╭─ DATA FOR THE TASK

-- ==== Sys2Proof/Safety.lean ====
section
/-! DEFINITION. The terms claims are made in: what a state holds, when the core is idle, and the invariant of the
reachable states. -/
namespace Sys2Proof.Machine

/-- The leading cells read through `get` are written and hold these values. -/
def Holds {α : Type} (get : Nat → Option α) (vs : List α) : Prop := ∀ j, j < vs.length → get j = vs[j]?

/-- K1[0..K1_LEN) is this key, every cell written (10_state.md R23). -/
def K1Is (s : State) (k : List Byte) : Prop := k.length = s.k1Len ∧ Holds (cellGet s.mem.k1) k

/-- K2[0..K2_LEN) is this key, every cell written (10_state.md R24). -/
def K2Is (s : State) (k : List Byte) : Prop := k.length = s.k2Len ∧ Holds (cellGet s.mem.k2) k

/-- S[0..S_LEN) is this bit string, every cell written (10_state.md R25). -/
def SIs (s : State) (t : Bits) : Prop := t.length = s.sLen ∧ Holds (cellGet s.mem.s) t

/-- SH[0..SH_LEN) is this sequence, every cell written (10_state.md R27). -/
def ShIs (s : State) (sh : List Word) : Prop := sh.length = s.shLen ∧ Holds (cellGet s.mem.sh) sh

/-- RK[0..NRK) is this sequence of keys, every cell written (10_state.md R21). -/
def RkIs (s : State) (rk : List Block) : Prop := rk.length = s.nrk ∧ Holds (rkCell s.mem) rk

/-- Every character is a decimal digit (40_key_schedule.md R100). -/
def AllDigits (k : List Byte) : Prop := ∀ c ∈ k, 0x30 ≤ c.toNat ∧ c.toNat ≤ 0x39

/-- No command is pending (10_state.md R30). -/
def Idle (s : State) : Prop := s.pend = none ∧ s.status.busy = false ∧ s.latency = 0

/-- A command is pending and its completion has not come yet (10_state.md R30, 70_reset_and_hazards.md R286). -/
def Waiting (s : State) (w : Word) : Prop := s.pend = some w ∧ s.status.busy = true ∧ 0 < s.latency

/-- The host's next action (30_encoding.md R87). -/
def HostNext (s : State) (a : HostAction) : Prop := s.hostProgram[s.hostIndex]? = some a

/-- The commands of a list, one after another, take s to t through next states alone (30_encoding.md R88). -/
def Runs : List Instr → State → State → Prop
  | [], s, t => t = s
  | i :: is, s, t => ∃ u, exec i s = .next u ∧ Runs is u t

/-- STATUS after a completion: BUSY 0, DONE 1, this ERR code and this LAST_OPC (45_control.md R222). -/
def completed (code : BitVec 4) (opc : Byte) : Status :=
  { busy := false, done := true, err := code, lastOpc := opc }

/-- `rk` is the schedule of n+1 keys for a seed: key j is the big-endian number of bytes 8j to 8j+7 of XOF(seed, 8(n+1))
(40_key_schedule.md R102). -/
def IsSchedule (P : Params) (seed : List Byte) (n : Nat) (rk : List Block) : Prop :=
  rk.length = n + 1 ∧
    ∀ j, j ≤ n → (rk.getD j 0).toNat =
      ∑ b ∈ Finset.range 8, ((P.xof seed (8 * (n + 1))).getD (8 * j + b) 0).toNat * 2 ^ (8 * (7 - b))

/-- The number of padding zeros after bit i: the i-th digit of the key, cyclically (43_pad.md R180). -/
def padDigit (k : List Byte) (i : Nat) : Nat := (k.getD (i % k.length) 0).toNat - 0x30

/-- Where bit i stands in the padded string; for i the length of the string, the padded length (43_pad.md R180). -/
def padPos (k : List Byte) (i : Nat) : Nat := i + ∑ m ∈ Finset.range i, padDigit k m

/-- The shift of the j-th digit of the key, counted from 0, on a string of length n (44_rotate.md R201). -/
def rotShift (k : List Byte) (n j : Nat) : Nat := (((k.getD j 0).toNat - 0x30) * (j + 1)) % n

/-- What every reachable state satisfies: canonical memory within the capacities, legal lengths, and BUSY, DONE, ERR
and PEND in step (10_state.md R21 to R30, 60_exceptions.md R251). -/
structure Inv (P : Params) (s : State) : Prop where
  memWf : s.mem.wf
  rkHiIn : ∀ c ∈ s.mem.rkHi, c.1 ≤ P.maxRounds
  rkLoIn : ∀ c ∈ s.mem.rkLo, c.1 ≤ P.maxRounds
  k1In : ∀ c ∈ s.mem.k1, c.1 < P.maxKey
  k2In : ∀ c ∈ s.mem.k2, c.1 < P.maxKey
  sIn : ∀ c ∈ s.mem.s, c.1 < P.maxBits
  shIn : ∀ c ∈ s.mem.sh, c.1 < P.maxKey
  nrkLe : s.nrk ≤ P.maxRounds + 1
  k1Le : s.k1Len ≤ P.maxKey
  k2Le : s.k2Len ≤ P.maxKey
  sLe : s.sLen ≤ P.maxBits
  shLe : s.shLen ≤ P.maxKey
  busyPend : s.status.busy = s.pend.isSome
  busyNotDone : s.status.busy = true → s.status.done = false
  errLegal : s.status.err.toNat ≤ 6
  idleLatency : s.pend = none → s.latency = 0

end Sys2Proof.Machine
end

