/-- Settles O29: in both states block b of S is the encryption of the same block with the same keys. -/
theorem blocksAreIndependent : Obligations.BlocksAreIndependent := by
  unfold Obligations.BlocksAreIndependent
  intro s s' t t' k1 k2 bits bits' b h1 h2 hd1 hd2 h1' h2' hs hs' hb hb' hblock ht ht' j hj
  rw [exec_encs h1 hd1 h2 hd2 hs] at ht
  rw [exec_encs h1' hd1 h2' hd2 hs'] at ht'
  cases ht
  cases ht'
  rw [cellGet_streamed_encStream _ _ _ hs (lt_blockCount.2 hb) hj,
    cellGet_streamed_encStream _ _ _ hs' (lt_blockCount.2 hb') hj, hblock]
  exact ⟨rfl, rfl⟩

end Sys2Proof.Machine

/-! PROOF. The zero-pad insertion engine: where PAD1 puts each bit, when it overflows, and that UNPAD1 takes the bits
back from there (43_pad.md R180 to R185). -/
namespace Sys2Proof.Machine

section committedString

variable {s : State} {t : Bits}

/-- Cells of S beyond a committed string keep their marks (10_state.md R33). -/
theorem marks_commitS {j : Nat} (h : t.length ≤ j) :
    (cellGet (s.commitS t).mem.s j).isSome = (cellGet s.mem.s j).isSome := by
  rw [commitS_mem_s, cellGet_cellCommit_ge _ _ h, Option.isSome_map]

/-- The frame of a command that commits a string alone: it writes S, S_LEN and STATUS. -/
theorem finish_commitS_eq (opc : Byte) {n : Nat} (hn : t.length = n) :
    (s.commitS t).finish 0 opc =
      { s with sLen := n, status := completed 0 opc, pend := none, draws := (s.commitS t).draws,
               mem := { s.mem with s := (s.commitS t).mem.s } } := by
  subst hn
  rfl

end committedString

section padded

variable {s : State} {k : List Byte} {bits u : Bits}

/-- The length of a whole padded string is where a next bit would stand (43_pad.md R185). -/
theorem length_pad1From_zero (k : List Byte) (bits : Bits) : (pad1From k 0 bits).length = padPos k bits.length := by
  simpa [padPos_zero] using length_pad1From k 0 bits

/-- After the padded string is committed, bit i stands in the cell at its place (43_pad.md R180). -/
theorem cellGet_commitS_pad1From_padPos {i : Nat} (hi : i < bits.length) :
    cellGet (s.commitS (pad1From k 0 bits)).mem.s (padPos k i) = bits[i]? := by
  have hplace : padPos k i < (pad1From k 0 bits).length := by
    rw [length_pad1From_zero]
    exact padPos_lt hi
  rw [commitS_mem_s, cellGet_cellCommit_lt _ _ hplace]
  simpa [padPos_zero] using getElem?_pad1From_padPos k 0 hi

/-- After the padded string is committed, every cell of it that is no bit's place is zero (43_pad.md R180). -/
theorem cellGet_commitS_pad1From_other {p : Nat} (hp : p < (pad1From k 0 bits).length)
    (hother : ∀ i, i < bits.length → padPos k i ≠ p) :
    cellGet (s.commitS (pad1From k 0 bits)).mem.s p = some false := by
  rw [commitS_mem_s, cellGet_cellCommit_lt _ _ hp]
  exact getElem?_pad1From_other k 0 hp (by simpa [padPos_zero] using hother)

/-- On a valid key PAD1 commits the padded string when it fits (43_pad.md R182). -/
theorem exec_pad1 (hk : K1Is s k) (hd : AllDigits k) (hne : k ≠ []) (hs : SIs s bits)
    (hfit : padPos k bits.length ≤ Config.params.maxBits) :
    exec .pad1 s = .next ((s.commitS (pad1From k 0 bits)).finish 0 0x20) :=
  exec_commit (i := .pad1)
    (executePad1_eq_ok.2 ⟨k, bits, hk, hd, hne, hs, (length_pad1From_zero k bits).trans_le hfit, rfl⟩)

/-- On a valid key PAD1 raises CapacityOverflow when the padded string does not fit (43_pad.md R182). -/
theorem execute_pad1_overflow (hk : K1Is s k) (hd : AllDigits k) (hne : k ≠ []) (hs : SIs s bits)
    (hbig : Config.params.maxBits < padPos k bits.length) :
    execute .pad1 s = .error (.raise .capacityOverflow) := by
  have hcheck : ¬ (pad1From k 0 bits).length ≤ Config.params.maxBits := by rw [length_pad1From_zero]; omega
  simp [execute, executePad1, readK1_eq_ok.2 hk, validDigitKey_iff.2 ⟨hd, hne⟩, readS_eq_ok.2 hs, hcheck]

/-- On a valid key and complete groups UNPAD1 commits the first bit of each group (43_pad.md R183). -/
theorem exec_unpad1 (hk : K1Is s k) (hd : AllDigits k) (hne : k ≠ []) (hlen : s.sLen = padPos k u.length)
    (hu : ∀ i, i < u.length → cellGet s.mem.s (padPos k i) = u[i]?) :
    exec .unpad1 s = .next ((s.commitS u).finish 0 0x21) := by
  have hgroups : unpad1From (cellGet s.mem.s) k s.sLen s.sLen (padPos k 0) 0 = .ok u :=
    unpad1From_eq_ok (by rw [hlen, Nat.zero_add]) (hlen ▸ le_padPos k u.length) (by simpa using hu)
  rw [padPos_zero] at hgroups
  exact exec_commit (i := .unpad1) (executeUnpad1_eq_ok.2 ⟨k, u, hk, hd, hne, hgroups, rfl⟩)

end padded

/-- Settles O31: the commit is the padded string, whose places are those of the bits and the zeros between them. -/
theorem pad1InsertsZeros : Obligations.Pad1InsertsZeros := by
  unfold Obligations.Pad1InsertsZeros
  intro s k bits hk hd hne hs hfit
  have hlen := hs.1
  rw [← hlen] at hfit ⊢
  exact ⟨_, exec_pad1 hk hd hne hs hfit, fun _ => cellGet_commitS_pad1From_padPos,
    fun _ => cellGet_commitS_pad1From_other, fun _ => marks_commitS,
    finish_commitS_eq _ (length_pad1From_zero k bits)⟩

/-- Settles O32: the check of the padded length is the last one, and it stops the pseudocode. -/
theorem pad1Overflow : Obligations.Pad1Overflow := by
  unfold Obligations.Pad1Overflow
  intro s k bits hk hd hne hs hbig
  rw [← hs.1] at hbig
  exact exec_raise (execute_pad1_overflow hk hd hne hs hbig)

/-- Settles O33: the commit is the string of the first bits, the only cells of S that UNPAD1 reads. -/
theorem unpad1KeepsRealBits : Obligations.Unpad1KeepsRealBits := by
  unfold Obligations.Unpad1KeepsRealBits
  intro s k u hk hd hne hlen hu
  exact ⟨_, exec_unpad1 hk hd hne hlen hu, sIs_commitS u s, fun _ => marks_commitS, finish_commitS_eq _ rfl⟩

/-- Settles O34: PAD1 leaves K1 as it was and complete groups whose first bits are the string, so UNPAD1 commits it. -/
theorem padRoundTrip : Obligations.PadRoundTrip := by
  unfold Obligations.PadRoundTrip
  intro s k bits hk hd hne hs hfit
  rw [← hs.1] at hfit
  exact ⟨_, _, exec_pad1 hk hd hne hs hfit,
    exec_unpad1 hk hd hne (length_pad1From_zero k bits) fun _ => cellGet_commitS_pad1From_padPos, sIs_commitS bits _⟩

end Sys2Proof.Machine

/-! PROOF. The cyclic bit-rotation engine: what ROT commits, what UNROT commits, and that the second undoes the first
(44_rotate.md R200 to R206). -/
namespace Sys2Proof.Machine

section rotations

variable {k : List Byte} {b : Bits}

/-- A left rotation is undone by the right rotation of the same distance (44_rotate.md R200). -/
theorem rotr_rotl (b : Bits) (n : Nat) : rotr (rotl b n) n = b := by
  have hfront : (b.drop n).length = b.length - n := List.length_drop
  rw [rotr, length_rotl, rotl, List.drop_left' hfront, List.take_left' hfront, List.take_append_drop]

/-- `Rot` on a string that is not empty: the rotation and the shift of the first digit, then those of the rest
(44_rotate.md R201). -/
theorem rotFrom_cons (c : Byte) (i : Nat) (hb : b ≠ []) :
    rotFrom (c :: k) i b =
      ((rotFrom k (i + 1) (rotl b ((digit c * i) % b.length))).1,
        (digit c * i) % b.length :: (rotFrom k (i + 1) (rotl b ((digit c * i) % b.length))).2) := by
  rw [rotFrom, if_neg (mt List.length_eq_zero_iff.1 hb)]
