-- ==== Sys2Proof/Machine/Micro.lean ====
section
/-! DEFINITION. Operations as micro-step lists (00_scope.md R11, 10_state.md R24): the list each command stands for,
what running the rest of a list comes to, and one micro-step of it. -/

namespace Sys2Proof.Machine

-- ---------------------------------------------------------------- the micro-steps of the procedures

/-- `Read(spc, addr)` (40_rtx_transactions.md R123). -/
def readCode (c : Cfg) (spc : Space) (addr : Addr) : List Micro :=
  match c.readReturn with
  | .same => [.xfer spc false addr 0]
  | .previous => [.xfer spc false addr 0, .xfer spc false addr 0]

/-- `WriteV(spc, addr, v)` behind its checks (40_rtx_transactions.md R125). -/
def writeVCode (spc : Space) (addr : Addr) (v mask : Byte) : List Micro :=
  [.attempts spc addr v mask Config.writeVerifyAttempts]

/-- `Bridge(wnr, sa, v)` behind its range check, up to its `done` (40_rtx_transactions.md R131). -/
def bridgeCode (c : Cfg) (wnr : Bool) (sa v : Byte) : List Micro :=
  writeVCode .us brAddrAddr (brAddrByte c.userMap wnr sa) 0xFF
  ++ (if wnr then writeVCode .us brWdataAddr v 0xFF else [])
  ++ [.xfer .us true brCtrlAddr (brStartByte c.userMap), .polls c.bridgePollMax]

/-- `Tune(ch)` with the channel tuned before (43_fac_frequency.md R191). -/
def tuneCode (c : Cfg) (prev : Option Channel) (ch : Channel) : List Micro :=
  [.untune] ++ (tuneWrites c ch).flatMap (fun p => bridgeCode c true p.1 p.2) ++ [.tuned prev ch]

/-- `ReadSpan` over the span that covers the fields (42_rxd_decoder.md R162). -/
def spanCode (fs : List BitField) : List Micro :=
  [.span (spanFirst fs), .bytes (spanFirst fs) (spanLast fs + 1 - spanFirst fs)]

/-- `Measure(a, b)` and what follows its wait (44_toc_calibrator.md R212). -/
def measureCode (c : Cfg) (a b : Offset) (k : CalAt) : List Micro :=
  writeVCode .us txofsAddr (txofsByte c.userMap a b) 0xFF ++ [.clear .sampleReady, .pulse, .await k]

/-- `Finish(exit)` (44_toc_calibrator.md R215). -/
def finishCode (c : Cfg) (t : Toc) (exit : CalExit) : List Micro :=
  writeVCode .us txofsAddr (txofsByte c.userMap (t.calA.getD 0) (t.calB.getD 0)) 0xFF ++ [.calDone exit]

/-- What a measurement has behind its wait once the wait is over (44_toc_calibrator.md R212 to R214). -/
def awaited (k : CalAt) : List Micro := [.clear .sampleReady, .draw, .take k]

/-- A sample taken into account, and the micro-steps the calibration goes on with (44_toc_calibrator.md R213, R214). -/
def takeSample (c : Cfg) (v : Nat) (t : Toc) : CalAt → Toc × List Micro
  | .brute a b =>
    let t' := bruteTake a b v t
    match sweepAfter a b with
    | [] => (t', finishCode c t' .swept)
    | p :: _ => (t', measureCode c p.1 p.2 (.brute p.1 p.2))
  | .grad g =>
    match gradNext c g v t with
    | (t', .point g' a b) => (t', measureCode c a b (.grad g'))
    | (t', .done exit) => (t', finishCode c t' exit)

-- ---------------------------------------------------------------- the micro-steps of the commands

/-- `RD.*` (40_rtx_transactions.md R123). -/
def codeRead (spc : Space) (addr : Addr) (s : State) : Except RejectCode (List Micro) :=
  if s.cfg.addrOk spc addr then .ok (readCode s.cfg spc addr ++ [.retByte]) else .error .badAddress

/-- `WR.*` (40_rtx_transactions.md R124, R127). -/
def codeWrite (spc : Space) (addr : Addr) (v : Byte) (s : State) : Except RejectCode (List Micro) :=
  if s.cfg.addrOk spc addr then
    if startsRun s.cfg spc addr v then
      if s.cfg.dwellMaxRuns ≤ s.fac.runsOnChannel then .error .dwellLimit
      else .ok [.xfer spc true addr v, .countRun, .ret .unit]
    else .ok [.xfer spc true addr v, .ret .unit]
  else .error .badAddress

/-- `WRV.*` (40_rtx_transactions.md R125, R126). -/
def codeWriteV (spc : Space) (addr : Addr) (v : Byte) (s : State) : Except RejectCode (List Micro) :=
  if s.cfg.addrOk spc addr then
    match vMask s.cfg.userMap spc addr with
    | none => .error .verifyVolatile
    | some mask =>
      if verifiesTrigger s.cfg spc addr v then .error .verifyTrigger
      else .ok (writeVCode spc addr v mask ++ [.ret .unit])
  else .error .badAddress

/-- `BRD` and `BWR` (40_rtx_transactions.md R129 to R131). -/
def codeBridge (wnr : Bool) (sa v : Byte) (s : State) : Except RejectCode (List Micro) :=
  if 127 < sa.toNat then .error .badSdrAddr
  else .ok (bridgeCode s.cfg wnr sa v
    ++ if wnr then [.ret .unit] else readCode s.cfg .us brRdataAddr ++ [.retByte])

/-- A reply decode (42_rxd_decoder.md R165 to R168). -/
def codeReply (r : Reply) (s : State) : List Micro := spanCode (r.fields s.cfg.rxLayout) ++ [.reply r]

/-- `DEC.TAG` (42_rxd_decoder.md R169). -/
def codeTag (ch : Chan) (f : TagFlags) (s : State) : List Micro :=
  readCode s.cfg .us statusAddr ++ [.tagStatus ch]
  ++ (tagParts f).flatMap (fun p => spanCode (p.fields s.cfg) ++ [.tagPart ch p]) ++ [.ret (.exitCode 0)]

/-- `HOP` (43_fac_frequency.md R193). -/
def codeHop (s : State) : List Micro :=
  let ch := nextHop s.cfg s.fac.hopChannel
  .advance :: tuneCode s.cfg s.fac.tunedChannel ch ++ [.ret (.channel ch)]

/-- `SET` of a legal channel, and `SKIP` (43_fac_frequency.md R194, R196). -/
def codeTune (ch : Channel) (s : State) : List Micro :=
  tuneCode s.cfg s.fac.tunedChannel ch ++ [.ret (.channel ch)]

/-- `ALT` (43_fac_frequency.md R197). -/
def codeAlt (s : State) : List Micro :=
  let prev := s.fac.tunedChannel
  if s.fac.altPhase = 0 then
    let ch := nextHop s.cfg s.fac.hopChannel
    .advance :: tuneCode s.cfg prev ch ++ [.hopped, .ret (.alt .hop ch ((s.fac.nonce + 1) % 2 ^ s.cfg.nonceBits))]
  else
    let ch := skipCh s.cfg s.fac.hopChannel
    tuneCode s.cfg prev ch ++ [.skipped, .ret (.alt .skip ch s.fac.nonce)]

/-- A retune of a plan whose SDR addresses all exist (log 19). -/
def codeRetune (code : List Micro) (s : State) : Except RejectCode (List Micro) :=
  if tuneFits s.cfg then .ok code else .error .badSdrAddr

/-- `CAL.BRUTE` (44_toc_calibrator.md R213). -/
def codeCalBrute (s : State) : List Micro := .setToc Toc.unwritten :: measureCode s.cfg 0 0 (.brute 0 0)

/-- `CAL.GRAD` (44_toc_calibrator.md R214). -/
def codeCalGrad (s : State) : List Micro :=
  .setToc (s.toc.startAt s.cfg.calStart) :: measureCode s.cfg s.cfg.calStart.1 s.cfg.calStart.2 (.grad .start)

-- ---------------------------------------------------------------- the rest of an operation

/-- The measurement a calibration is at, going on from its wait. -/
def resumeCal (k : CalAt) (s : State) : State :=
  match k with
  | .brute a b => resumeBrute a b s
  | .grad g => resumeGrad g s

/-- A sample taken into account, and the calibration going on. -/
def goOn (k : CalAt) (v : Nat) (s : State) : State :=
  match k with
  | .brute a b => bruteFrom (sweepAfter a b) { s with toc := bruteTake a b v s.toc }
  | .grad g => gradTake g v s

/-- The remaining micro-steps of an operation run to its end or to its wait (10_state.md R24). -/
def runCode : List Micro → Locals → State → State
  | [], _, s => { s with seq := .idle }
  | m :: code, x, s =>
    let c := s.cfg
    match m with
    | .xfer spc write addr v =>
      let r := xfer c (encodeTxn ⟨spc, write, addr⟩ v) s.world
      runCode code { x with got := r.1.b3 } { s with world := r.2 }
    | .attempts spc addr v mask n =>
      let r := verifyLoop c spc addr v mask n s.world
      if r.1 then runCode code { x with got := 0 } { s with world := r.2 }
      else { s with world := r.2 }.raise .writeVerifyFail
    | .compare spc addr v mask n =>
      if x.got &&& mask = v &&& mask then runCode code { x with got := 0 } s
      else
        let r := verifyLoop c spc addr v mask n s.world
        if r.1 then runCode code { x with got := 0 } { s with world := r.2 }
        else { s with world := r.2 }.raise .writeVerifyFail
    | .polls n =>
      let r := pollLoop c n s.world
      if r.1 then runCode code { x with got := 0 } { s with world := r.2 }
      else { s with world := r.2 }.raise .bridgeTimeout
    | .pollTest n =>
      if brDoneOf c.userMap x.got then runCode code { x with got := 0 } s
      else
        let r := pollLoop c n s.world
        if r.1 then runCode code { x with got := 0 } { s with world := r.2 }
        else { s with world := r.2 }.raise .bridgeTimeout
    | .span first => runCode code { x with buf := ⟨first, []⟩ } s
    | .bytes a n =>
      let r := readBytes c a n s.world
      runCode code { x with got := 0, buf := ⟨x.buf.first, x.buf.bytes ++ r.1⟩ } { s with world := r.2 }
    | .keep => runCode code { x with got := 0, buf := ⟨x.buf.first, x.buf.bytes ++ [x.got]⟩ } s
    | .clear e => runCode code x { s with world := clearFlag c e s.world }
    | .hold e => opEvwait e s
    | .setToc t => runCode code x { s with toc := t }
    | .pulse => runCode code x { s with world := pulseAdc c s.world }
    | .await k => resumeCal k s
    | .draw =>
      let r := drawSample c s.world
      runCode code { x with sample := r.1 } { s with world := r.2 }
    | .take k => goOn k x.sample s
    | .calDone exit =>
      { s with toc := Toc.unwritten }.finish
        (.cal (s.toc.calA.getD 0) (s.toc.calB.getD 0) (s.toc.calBest.getD 0) exit)
    | .countRun => runCode code x { s with fac := { s.fac with runsOnChannel := s.fac.runsOnChannel + 1 } }
    | .advance => runCode code x s.advanceHop
    | .untune => runCode code x { s with fac := { s.fac with tunedChannel := none } }
    | .tuned prev ch => runCode code x { s with fac := s.fac.tuned prev ch }
    | .hopped => runCode code x { s with fac := s.fac.hopped c }
    | .skipped => runCode code x { s with fac := { s.fac with altPhase := 0 } }
    | .reply r => { s with dec := r.fill c.rxLayout x.buf s.dec }.finish (r.value c.rxLayout x.buf)
    | .tagStatus ch =>
      let exit := exitCodeOf c.userMap x.got
      if exit ≠ 0 then (s.putRes ch { s.res ch with pass := false }).finish (.exitCode exit)
      else runCode code { x with got := 0 } (s.putRes ch { s.res ch with pass := true })
    | .tagPart ch p => runCode code x (s.putRes ch (p.fill c x.buf (s.res ch)))
    | .fresh => runCode code x { s with resI := TagRead.fresh, resQ := TagRead.fresh }
    | .failed ch => runCode code x (s.putRes ch { s.res ch with pass := false })
    | .retByte => s.finish (.byte x.got)
    | .ret v => s.finish v

-- ---------------------------------------------------------------- one micro-step

/-- The operation in progress with these micro-steps remaining. -/
def State.at (s : State) (code : List Micro) (x : Locals) : State := { s with seq := .run code x }

/-- The measurement a calibration is held in. -/
def CalAt.held : CalAt → Seq
  | .brute a b => .brute a b
  | .grad g => .grad g

/-- One micro-step of the operation in progress (00_scope.md R11, 10_state.md R24): at most one exchange, one flag
access, one trigger pulse or one read of the sampler, with the environment's turn before it; the head of a loop
takes one turn of the loop. -/
def microStep (m : Micro) (code : List Micro) (x : Locals) (s : State) : State :=
  let c := s.cfg
  match m with
  | .xfer spc write addr v =>
    let r := xfer c (encodeTxn ⟨spc, write, addr⟩ v) s.world
    { s with world := r.2 }.at code { x with got := r.1.b3 }
  | .attempts _ _ _ _ 0 => s.raise .writeVerifyFail
  | .attempts spc addr v mask (n + 1) =>
    s.at (.xfer spc true addr v :: readCode c spc addr ++ .compare spc addr v mask n :: code) x
  | .compare spc addr v mask n =>
    if x.got &&& mask = v &&& mask then s.at code { x with got := 0 }
    else s.at (.attempts spc addr v mask n :: code) x
  | .polls 0 => s.raise .bridgeTimeout
  | .polls (n + 1) => s.at (readCode c .us brCtrlAddr ++ .pollTest n :: code) x
  | .pollTest n =>
    if brDoneOf c.userMap x.got then s.at code { x with got := 0 } else s.at (.polls n :: code) x
  | .span first => s.at code { x with buf := ⟨first, []⟩ }
  | .bytes _ 0 => s.at code { x with got := 0 }
  | .bytes a (n + 1) => s.at (readCode c .rx (BitVec.ofNat 16 a) ++ .keep :: .bytes (a + 1) n :: code) x
  | .keep => s.at code { x with got := 0, buf := ⟨x.buf.first, x.buf.bytes ++ [x.got]⟩ }
  | .clear e => { s with world := clearFlag c e s.world }.at code x
  | .hold e => if s.world.ev.get e then s.at [.clear e, .ret .unit] x else { s with seq := .evWait e }
  | .setToc t => { s with toc := t }.at code x
  | .pulse => { s with world := pulseAdc c s.world }.at code x
  | .await k =>
    let s' := { s with world := { s.world with adcTrigger := false } }
    if s.world.ev.get .sampleReady then s'.at (awaited k) x else { s' with seq := k.held }
  | .draw =>
    let r := drawSample c s.world
    { s with world := r.2 }.at code { x with sample := r.1 }
  | .take k =>
    let r := takeSample c x.sample s.toc k
    { s with toc := r.1 }.at r.2 x
  | .calDone exit =>
    { s with toc := Toc.unwritten }.finish
      (.cal (s.toc.calA.getD 0) (s.toc.calB.getD 0) (s.toc.calBest.getD 0) exit)
  | .countRun => { s with fac := { s.fac with runsOnChannel := s.fac.runsOnChannel + 1 } }.at code x
  | .advance => s.advanceHop.at code x
  | .untune => { s with fac := { s.fac with tunedChannel := none } }.at code x
  | .tuned prev ch => { s with fac := s.fac.tuned prev ch }.at code x
  | .hopped => { s with fac := s.fac.hopped c }.at code x
  | .skipped => { s with fac := { s.fac with altPhase := 0 } }.at code x
  | .reply r => { s with dec := r.fill c.rxLayout x.buf s.dec }.finish (r.value c.rxLayout x.buf)
  | .tagStatus ch =>
    let exit := exitCodeOf c.userMap x.got
    if exit ≠ 0 then (s.putRes ch { s.res ch with pass := false }).finish (.exitCode exit)
    else (s.putRes ch { s.res ch with pass := true }).at code { x with got := 0 }
  | .tagPart ch p => (s.putRes ch (p.fill c x.buf (s.res ch))).at code x
  | .fresh => { s with resI := TagRead.fresh, resQ := TagRead.fresh }.at code x
  | .failed ch => (s.putRes ch { s.res ch with pass := false }).at code x
  | .retByte => s.finish (.byte x.got)
  | .ret v => s.finish v

end Sys2Proof.Machine
end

╰─

■ **AIM OF THE EXERCISE**: Using the entries above, extract exactly the span from the line with "rw [rotr, length_rotl, rotl, List.drop_left'" to the line with "rw [rotFrom, if_neg", both lines included; leave out everything else.

■ **RESPONSE BELOW**:
  rw [rotr, length_rotl, rotl, List.drop_left' hfront, List.take_left' hfront, List.take_append_drop]

/-- `Rot` on a string that is not empty: the rotation and the shift of the first digit, then those of the rest
(44_rotate.md R201). -/
theorem rotFrom_cons (c : Byte) (i : Nat) (hb : b ≠ []) :
    rotFrom (c :: k) i b =
      ((rotFrom k (i + 1) (rotl b ((digit c * i) % b.length))).1,
        (digit c * i) % b.length :: (rotFrom k (i + 1) (rotl b ((digit c * i) % b.length))).2) := by
  rw [rotFrom, if_neg (mt List.length_eq_zero_iff.1 hb)]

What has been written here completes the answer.